Excerpted records -
-- ==== Sys2Proof/Machine/Decoder.lean ====
section
/-! DEFINITION. The commands of the decoder unit (42_decoder.md), written as R181 and R182 list their reads and writes. -/

namespace Sys2Proof.Machine

/-- `respond POINT(RTS = D.storedTS, RVAL = D.storedVal)` (R196). -/
def DecRun.respondPoint (r : DecRun) : DecResult :=
  .respond Status.point.code r.regs.storedTS r.regs.storedVal r

/-- `D.phase <- END; respond END` (R184, R188). -/
def DecRun.respondEnd (r : DecRun) : DecResult :=
  .respond Status.endBlock.code 0 0 { r with regs := r.regs.setPhase .finished }

/-- `DEC_HEADER` (R181). -/
def decHeaderBody (r : DecRun) : DecResult :=
  sourceRead 32 r fun t r =>
    .respond Status.ok.code (BitVec.ofNat 32 t) 0 { r with regs := r.regs.setHeader (BitVec.ofNat 32 t) }

/-- The first path of `DEC_POINT` (R183, R184). -/
def decFirst (r : DecRun) : DecResult :=
  sourceRead Config.nFirstDelta r fun d r =>
    if d = Config.firstDeltaSentinel then r.respondEnd
    else sourceRead 64 r fun v r =>
      let delta := BitVec.ofNat 32 d
      DecRun.respondPoint { r with regs := r.regs.setFirst delta (r.regs.hdrTS + delta) (BitVec.ofNat 64 v) }

/-- The prefix parser (R185): at most `fuel` bits, one at a time, stopping at the first 0; `k` counts the ones. -/
def readPrefix : Nat → Nat → DecRun → (Nat → DecRun → DecResult) → DecResult
  | 0, k, r, cont => cont k r
  | fuel + 1, k, r, cont => sourceRead 1 r fun b r => if b = 0 then cont k r else readPrefix fuel (k + 1) r cont

/-- The timestamp half of a subsequent point (R185 to R188); `cont` is the rest of the command. -/
def decTime (r : DecRun) (cont : DecRun → DecResult) : DecResult :=
  readPrefix 4 0 r fun k r =>
    let n := payloadWidth k
    if n = 0 then cont { r with regs := r.regs.addDod 0 }
    else sourceRead n r fun u r =>
      if n = 32 ∧ u = Config.dodEndPayload then r.respondEnd
      else cont { r with regs := r.regs.addDod (sdec n u) }

/-- The significant bits of a changed value (R195). -/
def decSig (r : DecRun) : DecResult :=
  sourceRead r.regs.reuseWidth r fun x r => DecRun.respondPoint { r with regs := r.regs.xorSig (BitVec.ofNat 64 x) }

/-- A new window (R193, R194): `L + S > 64` raises `E_BAD_WINDOW` and changes no window register; else the window registers
are written before the significant bits are read. -/
def decNewWindow (r : DecRun) : DecResult :=
  sourceRead Config.lzFieldWidth r fun l r =>
    sourceRead Config.sigFieldWidth r fun m r =>
      let sig := sigCount (BitVec.ofNat 6 m)
      if l + sig > 64 then r.raise .eBadWindow
      else decSig { r with regs := r.regs.setWindow (BitVec.ofNat 5 l) (BitVec.ofNat 6 (64 - sig - l)) }

/-- The value half of a subsequent point (R189 to R195). -/
def decValue (r : DecRun) : DecResult :=
  sourceRead 1 r fun changed r =>
    if changed = 0 then r.respondPoint
    else sourceRead 1 r fun renew r =>
      if renew = 1 then decNewWindow r
      else if r.regs.winValid then decSig r
      else r.raise .eNoWindow

/-- `DEC_POINT` (R182). -/
def decPointBody (r : DecRun) : DecResult :=
  if r.regs.storedTS = 0 then decFirst r else decTime r decValue

/-- `DEC_RDREG` (R200); index 7 is illegal (R84). -/
def decRdregBody (idx : BitVec 3) (r : DecRun) : DecResult :=
  if idx = 7 then r.misuse .eIllegal else .respond Status.ok.code 0 (readReg r.regs idx) r

/-- The meaning of `DEC_HEADER` (R181, R180). -/
def execDecHeader (s : State) : Host.Outcome State Fault Refusal :=
  .next (s.decFinish (decAdmit .init s.decRun decHeaderBody))

/-- The meaning of `DEC_POINT` (R182, R180). -/
def execDecPoint (s : State) : Host.Outcome State Fault Refusal :=
  .next (s.decFinish (decAdmit .opened s.decRun decPointBody))

/-- The meaning of `DEC_RDREG` (R200): in any phase (step 2 of R180). -/
def execDecRdreg (idx : BitVec 3) (s : State) : Host.Outcome State Fault Refusal :=
  .next (s.decFinish (decRdregBody idx s.decRun))

end Sys2Proof.Machine
end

Task requirements - From the records above, repeat exactly the lines from the one with "if l + sig >" through the one with "def decRdregBody (idx", both included.

Worked solution -
      if l + sig > 64 then r.raise .eBadWindow
      else decSig { r with regs := r.regs.setWindow (BitVec.ofNat 5 l) (BitVec.ofNat 6 (64 - sig - l)) }

/-- The value half of a subsequent point (R189 to R195). -/
def decValue (r : DecRun) : DecResult :=
  sourceRead 1 r fun changed r =>
    if changed = 0 then r.respondPoint
    else sourceRead 1 r fun renew r =>
      if renew = 1 then decNewWindow r
      else if r.regs.winValid then decSig r
      else r.raise .eNoWindow

/-- `DEC_POINT` (R182). -/
def decPointBody (r : DecRun) : DecResult :=
  if r.regs.storedTS = 0 then decFirst r else decTime r decValue

/-- `DEC_RDREG` (R200); index 7 is illegal (R84). -/
def decRdregBody (idx : BitVec 3) (r : DecRun) : DecResult :=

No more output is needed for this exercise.